On the other hand, declines were registered in the most traded papers that are not directly related to the inflation rate. The Bonar X dropped 1.34 percent (896 pesos), the BDED soared 0.27 percent (750 pesos), the Boden 2015 dropped 1.85 percent (1,013 pesos) and GDP bond in dollars dropped 2.49 percent (88 pesos).

Economy Minister Axel Kicillof’s suggestion there could soon be a hike in electricity rates had a direct effect on the the Merval benchmark stock index, which rose 2.24 percent and closed at 6,056 points. Up to 69 million pesos were traded and increases were seen in most of the leading stocks, including Edenor with 7.77 percent, Pampa Energía (8.42 percent) and Petrobras Argentina (5.26 percent).

“The increase in the Merval can be explained due to rumours of a possible rate hike in electricity, which led to shares of electric companies to increase,” Posleman said. “The market is starting to see the government’s attempts to normalize the economy.”

The official dollar dropped two cents and closed at 7.78 pesos. On the other hand, the illegal dollar dropped 15 cents and closed at 11.85 pesos.
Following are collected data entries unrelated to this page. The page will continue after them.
/-- Nothing is pending and no service is in progress (R220). -/
def Exchange.Drained (x : Exchange) : Prop :=
  x.pend = false ∧ x.busy = false

theorem Exchange.work_eq_zero_iff (x : Exchange) : x.work = 0 ↔ x.Drained := by
  simp [work, Drained]

theorem Exchange.work_le (x : Exchange) : x.work ≤ 3 := by
  have hp := x.pend.toNat_le
  have hb := x.busy.toNat_le
  unfold work
  omega

theorem Exchange.servicesLeft_le (x : Exchange) : x.servicesLeft ≤ 2 :=
  Nat.add_le_add x.pend.toNat_le x.busy.toNat_le

/-- The completion that waits is the greater part of the work. -/
theorem Exchange.pend_eq_of_work (x : Exchange) : x.pend = decide (2 ≤ x.work) := by
  cases hp : x.pend <;> cases hb : x.busy <;> simp [work, hp, hb]

/-- The service in progress is the odd part of the work. -/
theorem Exchange.busy_eq_of_work (x : Exchange) : x.busy = decide (x.work % 2 = 1) := by
  cases hp : x.pend <;> cases hb : x.busy <;> simp [work, hp, hb]

/-- The work tells which of the two flags are set. -/
theorem Exchange.flags_eq_of_work_eq {x y : Exchange} (h : x.work = y.work) : x.pend = y.pend ∧ x.busy = y.busy := by
  rw [x.pend_eq_of_work, y.pend_eq_of_work, x.busy_eq_of_work, y.busy_eq_of_work, h]
  exact ⟨rfl, rfl⟩

section
variable {x : Exchange}

theorem Exchange.work_accept_lt (h : x.canBegin = true) : x.accept.work < x.work := by
  obtain ⟨hp, hb⟩ := x.canBegin_iff.mp h
  simp [work, hp, hb]

theorem Exchange.servicesLeft_accept (h : x.canBegin = true) : x.accept.servicesLeft = x.servicesLeft := by
  obtain ⟨hp, hb⟩ := x.canBegin_iff.mp h
  simp [servicesLeft, hp, hb]

theorem Exchange.work_finish_lt (h : x.busy = true) : x.finish.work < x.work := by
  simp [work, h]

theorem Exchange.servicesLeft_finish_lt (h : x.busy = true) : x.finish.servicesLeft < x.servicesLeft := by
  simp [servicesLeft, h]

end

/-! ### What the events of a stream without its adapter's make of its Exchange -/

/-- What an event that is none of a stream's adapter makes of the stream's Exchange: `begins` says that the event is the stream's
`s.BEGIN`, `ends` that it is the stream's `s.END`; every other event leaves the Exchange or resets it (R215, R260). -/
def Exchange.Serves (begins ends : Prop) (x y : Exchange) : Prop :=
  (begins ∧ ¬ends ∧ x.canBegin = true ∧ y = x.accept) ∨ (ends ∧ ¬begins ∧ x.busy = true ∧ y = x.finish) ∨
    (¬begins ∧ ¬ends ∧ (y = x ∨ y = Exchange.reset))

section
variable {begins ends : Prop} {x y : Exchange} (h : Exchange.Serves begins ends x y)
include h

theorem Exchange.Serves.work_le : y.work ≤ x.work := by
  obtain ⟨-, -, hcan, rfl⟩ | ⟨-, -, hb, rfl⟩ | ⟨-, -, rfl | rfl⟩ := h
  · exact (work_accept_lt hcan).le
  · exact (work_finish_lt hb).le
  · exact le_rfl
  · exact Nat.zero_le _

theorem Exchange.Serves.work_lt (ht : begins ∨ ends) : y.work < x.work := by
  obtain ⟨-, -, hcan, rfl⟩ | ⟨-, -, hb, rfl⟩ | ⟨hbegins, hends, -⟩ := h
  · exact work_accept_lt hcan
  · exact work_finish_lt hb
  · exact absurd ht (not_or.mpr ⟨hbegins, hends⟩)

theorem Exchange.Serves.servicesLeft_le : y.servicesLeft ≤ x.servicesLeft := by
  obtain ⟨-, -, hcan, rfl⟩ | ⟨-, -, hb, rfl⟩ | ⟨-, -, rfl | rfl⟩ := h
  · exact (servicesLeft_accept hcan).le
  · exact (servicesLeft_finish_lt hb).le
  · exact le_rfl
  · exact Nat.zero_le _

theorem Exchange.Serves.servicesLeft_lt (ht : ends) : y.servicesLeft < x.servicesLeft := by
  obtain ⟨-, hends, -⟩ | ⟨-, -, hb, rfl⟩ | ⟨-, hends, -⟩ := h
  · exact absurd ht hends
  · exact servicesLeft_finish_lt hb
  · exact absurd ht hends

end

section
variable {i : Instr} {e : PortEvent} {s t : State}

/-- R34, R215: an event but the acquisition adapter's own two. -/
theorem exec_acq_serves (herr : i ≠ .acqErr) (hdone : ∀ data, i ≠ .acqDone data) (h : exec i s = .next t) :
    Exchange.Serves (i = .acqBegin) (i = .acqEnd) s.acq t.acq := by
  have hc := exec_cases h
  cases i with
  | acqErr => exact absurd rfl herr
  | acqDone data => exact absurd rfl (hdone data)
  | acqBegin =>
    obtain ⟨-, hcan, rfl⟩ := hc
    exact .inl ⟨rfl, nofun, hcan, rfl⟩
  | acqEnd =>
    obtain ⟨-, hb, file, y0, y1, -, rfl⟩ := hc
    exact .inr (.inl ⟨rfl, nofun, hb, rfl⟩)
  | rst =>
    obtain rfl := hc
    exact .inr (.inr ⟨nofun, nofun, .inr rfl⟩)
  | idle | genDone | genBegin | genEnd | genErr | tick | cfgf =>
    obtain ⟨hacq, -⟩ := exec_keepsForeignElements Instr.noConfusion h
    exact .inr (.inr ⟨nofun, nofun, .inl (hacq (by simp [IsAcquisition])).1⟩)

/-- R34, R215: an event but the generation adapter's own two. -/
theorem exec_gen_serves (herr : i ≠ .genErr) (hdone : i ≠ .genDone) (h : exec i s = .next t) :
    Exchange.Serves (i = .genBegin) (i = .genEnd) s.gen t.gen := by
  have hc := exec_cases h
  cases i with
  | genErr => exact absurd rfl herr
  | genDone => exact absurd rfl hdone
  | genBegin =>
    obtain ⟨-, hcan, rfl⟩ := hc
    exact .inl ⟨rfl, nofun, hcan, rfl⟩
  | genEnd =>
    obtain ⟨-, hb, m, v, -, rfl⟩ := hc
    exact .inr (.inl ⟨rfl, nofun, hb, rfl⟩)
  | rst =>
    obtain rfl := hc
    exact .inr (.inr ⟨nofun, nofun, .inr rfl⟩)
  | idle | acqDone | acqBegin | acqEnd | acqErr | tick | cfgf =>
    obtain ⟨-, hgen, -⟩ := exec_keepsForeignElements Instr.noConfusion h
    exact .inr (.inr ⟨nofun, nofun, .inl (hgen (by simp [IsGeneration])).1⟩)

/-- What stands on the ports is an event of the table, or a reserved word, which writes no Exchange (R94, R214). -/
theorem applyEvent_exec_or_keeps (h : applyEvent e s = .next t) :
    (∃ i, decode e = .ok i ∧ exec i s = .next t) ∨
      ∃ w, decode e = .error (.reserved w) ∧ t.acq = s.acq ∧ t.gen = s.gen ∧ t.port = s.port := by
  obtain ⟨i, hd, -⟩ | ⟨w, hd, ⟨-, rfl⟩ | ⟨-, rfl⟩⟩ := applyEvent_cases h
  · exact .inl ⟨i, hd, applyEvent_ok hd s ▸ h⟩
  · exact .inr ⟨w, hd, rfl, rfl, rfl⟩
  · exact .inr ⟨w, hd, rfl, rfl, rfl⟩

theorem applyEvent_acq_serves (hq : decode e ≠ .ok .acqErr ∧ ∀ data, decode e ≠ .ok (.acqDone data))
    (h : applyEvent e s = .next t) :
    Exchange.Serves (decode e = .ok .acqBegin) (decode e = .ok .acqEnd) s.acq t.acq := by
  obtain ⟨i, hd, hi⟩ | ⟨w, hd, hacq, -⟩ := applyEvent_exec_or_keeps h
  · simp only [hd, ne_eq, Except.ok.injEq] at hq ⊢
    exact exec_acq_serves hq.1 hq.2 hi
  · exact .inr (.inr ⟨by simp [hd], by simp [hd], .inl hacq⟩)

theorem applyEvent_gen_serves (hq : decode e ≠ .ok .genErr ∧ decode e ≠ .ok .genDone) (h : applyEvent e s = .next t) :
    Exchange.Serves (decode e = .ok .genBegin) (decode e = .ok .genEnd) s.gen t.gen := by
  obtain ⟨i, hd, hi⟩ | ⟨w, hd, -, hgen, -⟩ := applyEvent_exec_or_keeps h
  · simp only [hd, ne_eq, Except.ok.injEq] at hq ⊢
    exact exec_gen_serves hq.1 hq.2 hi
  · exact .inr (.inr ⟨by simp [hd], by simp [hd], .inl hgen⟩)

end

/-! ### A stream in a weakly fair run -/

/-- The Exchanges `x` of one stream along a run: from `n` on its adapter presents nothing and the engine is weakly fair to it
(R220, D39). `begins k` says that event `k` is the stream's `s.BEGIN`, `ends k` that it is its `s.END`. -/
structure FairService (x : Nat → Exchange) (begins ends : Nat → Prop) (n : Nat) : Prop where
  serves : ∀ k ≥ n, Exchange.Serves (begins k) (ends k) (x k) (x (k + 1))
  beginTaken : ∀ k ≥ n, (∀ m ≥ k, (x m).pend = true ∧ (x m).busy = false) → ∃ m ≥ k, begins m
  endTaken : ∀ k ≥ n, (∀ m ≥ k, (x m).busy = true) → ∃ m ≥ k, ends m

namespace FairService

section
variable {x : Nat → Exchange} {begins ends : Nat → Prop} {n : Nat} (h : FairService x begins ends n)
include h

theorem work_antitone {k m : Nat} (hk : n ≤ k) (hm : k ≤ m) : (x m).work ≤ (x k).work := by
  induction m, hm using Nat.le_induction with
  | base => exact le_rfl
  | succ m hm ih => exact (h.serves m (hk.trans hm)).work_le.trans ih

/-- Work that is left does not stay as it is: the engine event that it keeps enabled is taken. -/
theorem exists_work_lt {k : Nat} (hk : n ≤ k) (hwork : ¬(x k).Drained) : ∃ m ≥ n, (x m).work < (x k).work := by
  by_contra! hleast
  have same : ∀ m ≥ k, (x m).pend = (x k).pend ∧ (x m).busy = (x k).busy := fun m hm =>
    Exchange.flags_eq_of_work_eq (le_antisymm (h.work_antitone hk hm) (hleast m (hk.trans hm)))
  have untaken : ∀ m ≥ k, ¬(begins m ∨ ends m) := fun m hm ht =>
    have hlt := (h.serves m (hk.trans hm)).work_lt ht
    absurd (hlt.trans_le (h.work_antitone hk hm)) (hleast (m + 1) (by omega)).not_gt
  cases hb : (x k).busy with
  | true =>
    obtain ⟨m, hm, hends⟩ := h.endTaken k hk fun m hm => (same m hm).2.trans hb
    exact untaken m hm (.inr hends)
  | false =>
    have hp : (x k).pend = true := by simpa [Exchange.Drained, hb] using hwork
    obtain ⟨m, hm, hbegins⟩ := h.beginTaken k hk fun m hm => ⟨(same m hm).1.trans hp, (same m hm).2.trans hb⟩
    exact untaken m hm (.inl hbegins)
A similar drop was experienced by the blue-chip swap, which declined 10 cents and closed at 10.77 pesos.

New price index

President Cristina Fernández de Kirchner’s administration unveiled on Thursday its long-awaited new national urban consumer price index (IPCNu), which reported a 3.7 percent increase in prices in January compared to December. The new index means that up to 200,000 products will be surveyed every day by 290 people in 13,000 stores nationwide.

The move is seen as a sign that the government is more serious about rebuilding its damaged relationship with the markets as well as the International Monetary Fund, which had censured Argentina for the inaccuracy of its official data.
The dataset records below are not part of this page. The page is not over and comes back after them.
-- ==== Sys2Proof/Machine/Step.lean ====
section
/-! DEFINITION. One step of the machine: the next pending input, or the engine's turn (log entry 1). -/

namespace Sys2Proof.Machine

/-- The engine's turn: IDLE waits; BUSY runs the accepted command, or completes it with ILLEGAL_CMD where its word fails decode
(70 R450, R451; 30_encoding R115). -/
def engineTurn (s : State) : Host.Outcome State Fault Refusal :=
  match s.phase with
  | .idle => .next s
  | .busy =>
    match decode s.cmd with
    | .ok i => exec i s
    | .error _ => .next (s.latch .illegalCmd 0)

/-- The state with its next pending inputs replaced. -/
def State.withInputs (s : State) (l : List Input) : State := { s with env := { s.env with inputs := l } }

/-- One step: the oldest pending input, or the engine's turn where none is pending. -/
def step (s : State) : Host.Outcome State Fault Refusal :=
  match s.env.inputs with
  | [] => engineTurn s
  | .engine :: rest => engineTurn (s.withInputs rest)
  | .host a :: rest => hostAccess a (s.withInputs rest)
  | .reset :: rest => .next (s.withInputs rest).resetEvent

/-- `s` with the command word `w` accepted and the engine's turn next, so that `step` runs exactly that command (log entry 2). A
pending error would have had the issue rejected (70 R451), so it is cleared. -/
def State.withFetchWord (s : State) (nbits w : Nat) : State :=
  let t := ({ s with status := { s.status with err := false, errcode := 0 } }).accept (BitVec.ofNat 32 (w % 2 ^ nbits))
  t.withInputs (.engine :: t.env.inputs)

end Sys2Proof.Machine
end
The new index was welcomed by economists as an apparent “genuine effort” to narrow the gap between private estimates and official figures, which were widely discredited.

“All the markets were asking for the government to be honest about the inflation index. This will allow us to make a new approach to international markets,” Schweber said. “It really is a good measure.”

Along the same train of thought, Brokers at BNP Paribas said “credibility around this new inflation measure will need time to build up, but the first print was undeniably encouraging.”

Investors, however, will want to see more signs that change was permanent, analysts said.

“This really has to be accompanied by more signs of compromise,” said Management & Fit in a report. “(The government) is suffering from a severe lack of confidence that can only be resolved with time.”